*** Opening of Input ***
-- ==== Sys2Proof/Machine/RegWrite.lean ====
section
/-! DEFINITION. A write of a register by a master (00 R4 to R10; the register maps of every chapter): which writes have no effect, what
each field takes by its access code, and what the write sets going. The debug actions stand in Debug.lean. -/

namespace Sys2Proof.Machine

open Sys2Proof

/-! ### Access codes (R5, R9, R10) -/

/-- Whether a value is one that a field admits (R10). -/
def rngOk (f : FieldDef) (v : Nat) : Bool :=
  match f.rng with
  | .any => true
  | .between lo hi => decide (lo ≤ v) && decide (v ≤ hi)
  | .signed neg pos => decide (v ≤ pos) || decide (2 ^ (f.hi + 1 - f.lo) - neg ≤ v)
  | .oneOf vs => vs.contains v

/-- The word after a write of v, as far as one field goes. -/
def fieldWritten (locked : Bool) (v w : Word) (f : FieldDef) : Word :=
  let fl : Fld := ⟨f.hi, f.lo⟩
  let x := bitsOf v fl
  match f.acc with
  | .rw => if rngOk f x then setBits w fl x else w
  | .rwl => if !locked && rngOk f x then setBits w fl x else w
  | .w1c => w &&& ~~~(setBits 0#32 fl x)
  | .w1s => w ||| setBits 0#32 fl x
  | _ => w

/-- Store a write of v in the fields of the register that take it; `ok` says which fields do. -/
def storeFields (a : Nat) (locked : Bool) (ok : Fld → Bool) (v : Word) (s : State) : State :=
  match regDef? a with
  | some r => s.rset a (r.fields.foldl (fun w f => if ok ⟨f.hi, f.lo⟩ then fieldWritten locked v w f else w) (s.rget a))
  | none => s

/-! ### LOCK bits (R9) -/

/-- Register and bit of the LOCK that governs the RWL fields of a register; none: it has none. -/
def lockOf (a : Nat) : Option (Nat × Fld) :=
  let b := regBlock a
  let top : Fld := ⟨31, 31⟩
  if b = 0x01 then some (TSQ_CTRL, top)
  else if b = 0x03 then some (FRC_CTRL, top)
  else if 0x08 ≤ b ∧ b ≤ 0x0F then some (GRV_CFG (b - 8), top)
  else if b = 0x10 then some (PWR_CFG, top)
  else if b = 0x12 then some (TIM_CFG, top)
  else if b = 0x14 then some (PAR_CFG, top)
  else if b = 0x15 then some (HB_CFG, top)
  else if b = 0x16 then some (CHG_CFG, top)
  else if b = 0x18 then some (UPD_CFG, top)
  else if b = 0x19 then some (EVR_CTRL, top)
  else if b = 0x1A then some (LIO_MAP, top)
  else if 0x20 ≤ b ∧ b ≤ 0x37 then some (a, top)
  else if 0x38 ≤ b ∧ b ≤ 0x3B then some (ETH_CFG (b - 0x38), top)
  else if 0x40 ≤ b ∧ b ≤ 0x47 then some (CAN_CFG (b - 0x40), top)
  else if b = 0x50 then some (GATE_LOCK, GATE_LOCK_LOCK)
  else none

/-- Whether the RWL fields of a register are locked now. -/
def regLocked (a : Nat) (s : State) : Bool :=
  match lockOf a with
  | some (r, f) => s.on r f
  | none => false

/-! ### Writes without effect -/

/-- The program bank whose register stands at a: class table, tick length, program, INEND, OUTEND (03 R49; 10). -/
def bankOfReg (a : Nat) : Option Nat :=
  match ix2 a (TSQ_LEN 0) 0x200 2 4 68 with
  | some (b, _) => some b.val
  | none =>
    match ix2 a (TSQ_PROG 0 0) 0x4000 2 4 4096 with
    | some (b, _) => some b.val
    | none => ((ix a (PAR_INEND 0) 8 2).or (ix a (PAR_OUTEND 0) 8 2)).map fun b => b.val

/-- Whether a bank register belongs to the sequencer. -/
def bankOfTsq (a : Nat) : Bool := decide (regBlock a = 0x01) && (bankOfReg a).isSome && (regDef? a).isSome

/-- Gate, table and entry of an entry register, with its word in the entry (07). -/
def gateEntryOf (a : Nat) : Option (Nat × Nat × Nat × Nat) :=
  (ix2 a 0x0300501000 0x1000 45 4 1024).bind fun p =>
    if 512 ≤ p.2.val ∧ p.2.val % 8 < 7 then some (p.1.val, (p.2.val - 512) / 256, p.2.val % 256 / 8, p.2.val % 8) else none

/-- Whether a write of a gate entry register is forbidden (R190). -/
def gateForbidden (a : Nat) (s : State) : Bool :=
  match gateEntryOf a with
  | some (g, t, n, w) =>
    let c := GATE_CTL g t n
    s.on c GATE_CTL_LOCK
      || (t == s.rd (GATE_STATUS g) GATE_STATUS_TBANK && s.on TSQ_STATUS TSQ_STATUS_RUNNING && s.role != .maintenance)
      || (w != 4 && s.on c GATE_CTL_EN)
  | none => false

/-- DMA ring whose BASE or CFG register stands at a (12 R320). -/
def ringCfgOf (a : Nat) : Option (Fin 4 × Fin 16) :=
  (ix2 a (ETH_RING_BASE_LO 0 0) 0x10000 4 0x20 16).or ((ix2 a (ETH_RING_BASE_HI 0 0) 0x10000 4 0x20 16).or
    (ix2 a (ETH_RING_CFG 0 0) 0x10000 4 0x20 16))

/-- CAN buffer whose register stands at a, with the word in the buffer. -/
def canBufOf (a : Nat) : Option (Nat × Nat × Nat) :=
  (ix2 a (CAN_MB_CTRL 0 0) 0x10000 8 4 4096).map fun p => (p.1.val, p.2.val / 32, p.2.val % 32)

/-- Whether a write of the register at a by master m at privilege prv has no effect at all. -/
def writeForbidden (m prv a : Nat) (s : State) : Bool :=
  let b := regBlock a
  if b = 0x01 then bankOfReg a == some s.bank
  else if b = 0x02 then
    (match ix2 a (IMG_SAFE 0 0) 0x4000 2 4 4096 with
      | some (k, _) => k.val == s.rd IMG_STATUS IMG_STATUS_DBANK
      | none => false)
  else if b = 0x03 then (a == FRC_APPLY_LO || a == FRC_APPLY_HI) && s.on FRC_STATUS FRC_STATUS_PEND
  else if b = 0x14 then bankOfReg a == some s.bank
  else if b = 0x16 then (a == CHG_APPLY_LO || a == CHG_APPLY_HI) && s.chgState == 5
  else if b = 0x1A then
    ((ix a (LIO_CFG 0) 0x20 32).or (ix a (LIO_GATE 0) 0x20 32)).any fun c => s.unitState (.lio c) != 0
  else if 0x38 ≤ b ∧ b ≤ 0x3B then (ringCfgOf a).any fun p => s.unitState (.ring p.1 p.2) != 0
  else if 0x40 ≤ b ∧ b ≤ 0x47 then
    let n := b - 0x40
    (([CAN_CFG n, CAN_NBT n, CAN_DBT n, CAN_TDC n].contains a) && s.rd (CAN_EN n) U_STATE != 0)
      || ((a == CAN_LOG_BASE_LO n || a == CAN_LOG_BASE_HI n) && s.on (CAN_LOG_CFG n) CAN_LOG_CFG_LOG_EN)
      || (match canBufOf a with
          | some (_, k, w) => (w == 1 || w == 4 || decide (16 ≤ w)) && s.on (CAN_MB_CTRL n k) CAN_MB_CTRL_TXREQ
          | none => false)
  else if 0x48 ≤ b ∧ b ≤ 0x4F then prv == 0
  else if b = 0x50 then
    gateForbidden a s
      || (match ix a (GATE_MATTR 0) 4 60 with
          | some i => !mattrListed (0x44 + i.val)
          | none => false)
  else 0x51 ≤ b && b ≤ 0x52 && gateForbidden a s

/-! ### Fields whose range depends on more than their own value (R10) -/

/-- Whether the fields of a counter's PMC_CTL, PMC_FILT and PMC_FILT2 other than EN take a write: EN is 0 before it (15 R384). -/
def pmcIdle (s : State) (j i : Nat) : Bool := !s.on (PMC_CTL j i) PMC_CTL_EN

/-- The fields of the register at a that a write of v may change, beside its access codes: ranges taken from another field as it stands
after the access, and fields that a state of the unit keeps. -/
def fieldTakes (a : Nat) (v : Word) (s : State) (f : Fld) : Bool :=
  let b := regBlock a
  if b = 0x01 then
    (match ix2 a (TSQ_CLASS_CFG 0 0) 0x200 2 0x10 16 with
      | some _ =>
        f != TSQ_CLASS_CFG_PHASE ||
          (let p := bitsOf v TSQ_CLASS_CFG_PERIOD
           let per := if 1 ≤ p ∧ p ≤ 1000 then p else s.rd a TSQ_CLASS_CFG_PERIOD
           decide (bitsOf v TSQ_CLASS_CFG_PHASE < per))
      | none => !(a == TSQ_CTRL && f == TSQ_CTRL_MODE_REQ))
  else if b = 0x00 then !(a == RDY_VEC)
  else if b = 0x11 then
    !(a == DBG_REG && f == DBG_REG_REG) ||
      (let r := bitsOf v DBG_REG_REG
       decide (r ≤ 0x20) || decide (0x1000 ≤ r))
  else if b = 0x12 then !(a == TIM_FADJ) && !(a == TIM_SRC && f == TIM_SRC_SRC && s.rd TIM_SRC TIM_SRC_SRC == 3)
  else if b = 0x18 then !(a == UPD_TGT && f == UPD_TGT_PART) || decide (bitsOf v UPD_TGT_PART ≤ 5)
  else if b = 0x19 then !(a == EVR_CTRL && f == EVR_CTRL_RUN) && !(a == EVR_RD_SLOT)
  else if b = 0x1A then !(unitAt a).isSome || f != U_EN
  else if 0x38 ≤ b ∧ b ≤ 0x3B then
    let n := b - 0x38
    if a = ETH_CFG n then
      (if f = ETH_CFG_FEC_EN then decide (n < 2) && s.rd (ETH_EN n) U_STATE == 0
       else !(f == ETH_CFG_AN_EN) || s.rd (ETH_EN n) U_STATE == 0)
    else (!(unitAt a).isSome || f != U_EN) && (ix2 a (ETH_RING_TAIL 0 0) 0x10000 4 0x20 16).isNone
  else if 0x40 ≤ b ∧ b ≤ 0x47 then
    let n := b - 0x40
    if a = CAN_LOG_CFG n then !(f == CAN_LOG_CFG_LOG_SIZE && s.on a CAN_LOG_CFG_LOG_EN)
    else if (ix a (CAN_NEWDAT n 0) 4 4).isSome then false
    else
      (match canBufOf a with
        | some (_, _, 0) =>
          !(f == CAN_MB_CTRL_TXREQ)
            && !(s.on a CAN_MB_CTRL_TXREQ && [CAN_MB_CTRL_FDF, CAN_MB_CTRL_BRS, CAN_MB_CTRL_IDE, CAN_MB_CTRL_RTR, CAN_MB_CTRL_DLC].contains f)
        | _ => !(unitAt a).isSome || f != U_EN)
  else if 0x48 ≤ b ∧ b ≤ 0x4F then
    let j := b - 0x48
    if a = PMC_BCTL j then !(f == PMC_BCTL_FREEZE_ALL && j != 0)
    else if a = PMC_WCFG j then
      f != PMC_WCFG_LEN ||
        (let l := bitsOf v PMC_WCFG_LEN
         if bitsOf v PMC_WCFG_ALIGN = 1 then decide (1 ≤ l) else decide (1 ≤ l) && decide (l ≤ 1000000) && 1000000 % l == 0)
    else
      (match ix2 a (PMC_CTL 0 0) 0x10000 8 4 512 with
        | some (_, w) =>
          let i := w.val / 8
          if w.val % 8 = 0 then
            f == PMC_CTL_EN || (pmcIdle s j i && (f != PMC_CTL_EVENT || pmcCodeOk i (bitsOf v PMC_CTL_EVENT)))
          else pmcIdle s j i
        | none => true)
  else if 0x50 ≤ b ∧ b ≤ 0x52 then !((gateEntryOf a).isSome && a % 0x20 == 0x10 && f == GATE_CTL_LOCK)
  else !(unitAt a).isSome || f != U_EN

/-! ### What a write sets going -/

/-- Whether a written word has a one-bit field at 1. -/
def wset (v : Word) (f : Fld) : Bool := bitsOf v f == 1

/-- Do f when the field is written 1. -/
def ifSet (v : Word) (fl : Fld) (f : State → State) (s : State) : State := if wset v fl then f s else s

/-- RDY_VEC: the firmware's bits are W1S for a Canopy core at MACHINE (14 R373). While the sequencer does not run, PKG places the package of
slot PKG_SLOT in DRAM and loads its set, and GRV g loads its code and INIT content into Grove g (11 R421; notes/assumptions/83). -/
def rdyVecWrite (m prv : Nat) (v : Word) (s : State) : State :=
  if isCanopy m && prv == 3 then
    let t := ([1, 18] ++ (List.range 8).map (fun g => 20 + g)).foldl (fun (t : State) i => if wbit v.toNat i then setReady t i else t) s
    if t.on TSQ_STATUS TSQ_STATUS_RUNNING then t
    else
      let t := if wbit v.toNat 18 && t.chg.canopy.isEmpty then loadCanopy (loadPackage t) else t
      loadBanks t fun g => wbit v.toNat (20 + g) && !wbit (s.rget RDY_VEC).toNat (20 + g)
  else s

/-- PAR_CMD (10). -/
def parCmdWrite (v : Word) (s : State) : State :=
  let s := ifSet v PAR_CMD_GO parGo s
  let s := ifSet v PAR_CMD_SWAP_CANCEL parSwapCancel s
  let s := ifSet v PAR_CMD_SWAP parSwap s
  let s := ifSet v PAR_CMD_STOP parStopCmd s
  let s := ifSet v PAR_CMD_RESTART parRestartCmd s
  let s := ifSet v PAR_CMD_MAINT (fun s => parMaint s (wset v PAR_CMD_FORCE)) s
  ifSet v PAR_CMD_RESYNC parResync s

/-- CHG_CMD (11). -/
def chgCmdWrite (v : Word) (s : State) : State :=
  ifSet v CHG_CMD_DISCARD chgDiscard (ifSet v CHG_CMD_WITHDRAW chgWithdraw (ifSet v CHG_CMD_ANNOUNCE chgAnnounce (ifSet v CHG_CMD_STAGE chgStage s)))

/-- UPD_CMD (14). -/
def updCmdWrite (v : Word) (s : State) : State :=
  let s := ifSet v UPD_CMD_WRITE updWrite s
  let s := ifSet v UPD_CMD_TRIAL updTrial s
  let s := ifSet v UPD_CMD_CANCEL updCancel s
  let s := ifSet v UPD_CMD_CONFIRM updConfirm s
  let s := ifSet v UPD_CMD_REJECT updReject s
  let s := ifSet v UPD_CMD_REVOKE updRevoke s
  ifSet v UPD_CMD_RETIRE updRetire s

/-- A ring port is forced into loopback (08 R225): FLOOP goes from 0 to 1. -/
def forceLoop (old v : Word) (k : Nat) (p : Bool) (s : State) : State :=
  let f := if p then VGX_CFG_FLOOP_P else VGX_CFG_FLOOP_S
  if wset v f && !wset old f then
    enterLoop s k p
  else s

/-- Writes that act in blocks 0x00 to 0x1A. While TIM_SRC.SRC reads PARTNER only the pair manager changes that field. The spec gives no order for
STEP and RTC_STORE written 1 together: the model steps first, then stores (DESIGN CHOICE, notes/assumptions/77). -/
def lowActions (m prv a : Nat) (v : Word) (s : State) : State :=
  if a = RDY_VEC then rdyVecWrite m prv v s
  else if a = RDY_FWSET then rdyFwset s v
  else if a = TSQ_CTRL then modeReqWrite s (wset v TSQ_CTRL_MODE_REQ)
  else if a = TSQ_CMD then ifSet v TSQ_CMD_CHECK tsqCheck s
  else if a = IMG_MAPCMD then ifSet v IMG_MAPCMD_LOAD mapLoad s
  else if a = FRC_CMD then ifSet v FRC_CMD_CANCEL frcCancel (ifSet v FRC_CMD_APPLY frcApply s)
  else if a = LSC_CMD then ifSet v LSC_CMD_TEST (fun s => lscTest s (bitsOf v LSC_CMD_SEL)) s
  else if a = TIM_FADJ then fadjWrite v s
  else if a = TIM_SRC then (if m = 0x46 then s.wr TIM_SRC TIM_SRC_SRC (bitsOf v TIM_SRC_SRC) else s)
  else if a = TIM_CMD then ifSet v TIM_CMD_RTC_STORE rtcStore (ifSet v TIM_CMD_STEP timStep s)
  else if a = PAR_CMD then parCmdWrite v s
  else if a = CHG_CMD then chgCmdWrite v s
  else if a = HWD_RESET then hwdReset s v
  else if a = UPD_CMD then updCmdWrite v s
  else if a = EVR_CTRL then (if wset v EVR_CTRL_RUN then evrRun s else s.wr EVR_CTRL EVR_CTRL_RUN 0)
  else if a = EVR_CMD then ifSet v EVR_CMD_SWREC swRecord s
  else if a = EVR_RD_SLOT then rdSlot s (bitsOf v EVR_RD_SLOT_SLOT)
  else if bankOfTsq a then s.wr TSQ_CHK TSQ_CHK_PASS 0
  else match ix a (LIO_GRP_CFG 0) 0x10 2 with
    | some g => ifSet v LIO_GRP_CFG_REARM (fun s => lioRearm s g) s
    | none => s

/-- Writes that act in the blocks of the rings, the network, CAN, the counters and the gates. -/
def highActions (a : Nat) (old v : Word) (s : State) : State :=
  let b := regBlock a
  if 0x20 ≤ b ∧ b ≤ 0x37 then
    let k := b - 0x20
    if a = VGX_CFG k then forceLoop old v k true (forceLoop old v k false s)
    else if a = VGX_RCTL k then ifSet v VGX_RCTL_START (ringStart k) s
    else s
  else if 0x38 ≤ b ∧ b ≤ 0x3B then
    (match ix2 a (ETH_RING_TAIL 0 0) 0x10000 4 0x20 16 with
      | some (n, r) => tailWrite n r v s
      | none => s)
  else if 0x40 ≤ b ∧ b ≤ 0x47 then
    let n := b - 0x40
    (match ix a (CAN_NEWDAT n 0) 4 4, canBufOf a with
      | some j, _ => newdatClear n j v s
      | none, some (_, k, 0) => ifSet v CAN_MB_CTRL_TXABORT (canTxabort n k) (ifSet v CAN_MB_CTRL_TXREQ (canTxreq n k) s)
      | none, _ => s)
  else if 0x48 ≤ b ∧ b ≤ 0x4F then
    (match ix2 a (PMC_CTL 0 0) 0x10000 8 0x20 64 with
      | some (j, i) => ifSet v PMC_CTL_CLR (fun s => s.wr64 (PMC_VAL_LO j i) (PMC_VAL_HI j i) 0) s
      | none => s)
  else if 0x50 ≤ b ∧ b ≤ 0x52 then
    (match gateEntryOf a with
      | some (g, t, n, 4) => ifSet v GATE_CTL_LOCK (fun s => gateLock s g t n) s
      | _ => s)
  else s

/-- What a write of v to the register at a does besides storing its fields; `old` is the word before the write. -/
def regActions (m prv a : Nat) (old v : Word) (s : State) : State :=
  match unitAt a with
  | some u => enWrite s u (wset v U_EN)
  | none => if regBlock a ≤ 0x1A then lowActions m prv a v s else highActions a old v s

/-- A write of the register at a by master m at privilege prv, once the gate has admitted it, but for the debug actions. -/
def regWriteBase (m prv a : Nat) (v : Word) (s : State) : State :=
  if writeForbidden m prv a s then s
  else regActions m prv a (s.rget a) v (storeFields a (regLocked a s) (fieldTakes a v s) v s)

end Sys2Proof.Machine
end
*** Close of Input ***
**Exercise brief:**
The entries above hold a line with "f) => s.on r f" and a later line with "match ix2 a (TSQ_LEN 0) 0x200 2 4 68 with". Write out exactly those lines and all lines between, nothing more.

**Output of the task:**
  | some (r, f) => s.on r f
  | none => false

/-! ### Writes without effect -/

/-- The program bank whose register stands at a: class table, tick length, program, INEND, OUTEND (03 R49; 10). -/
def bankOfReg (a : Nat) : Option Nat :=
  match ix2 a (TSQ_LEN 0) 0x200 2 4 68 with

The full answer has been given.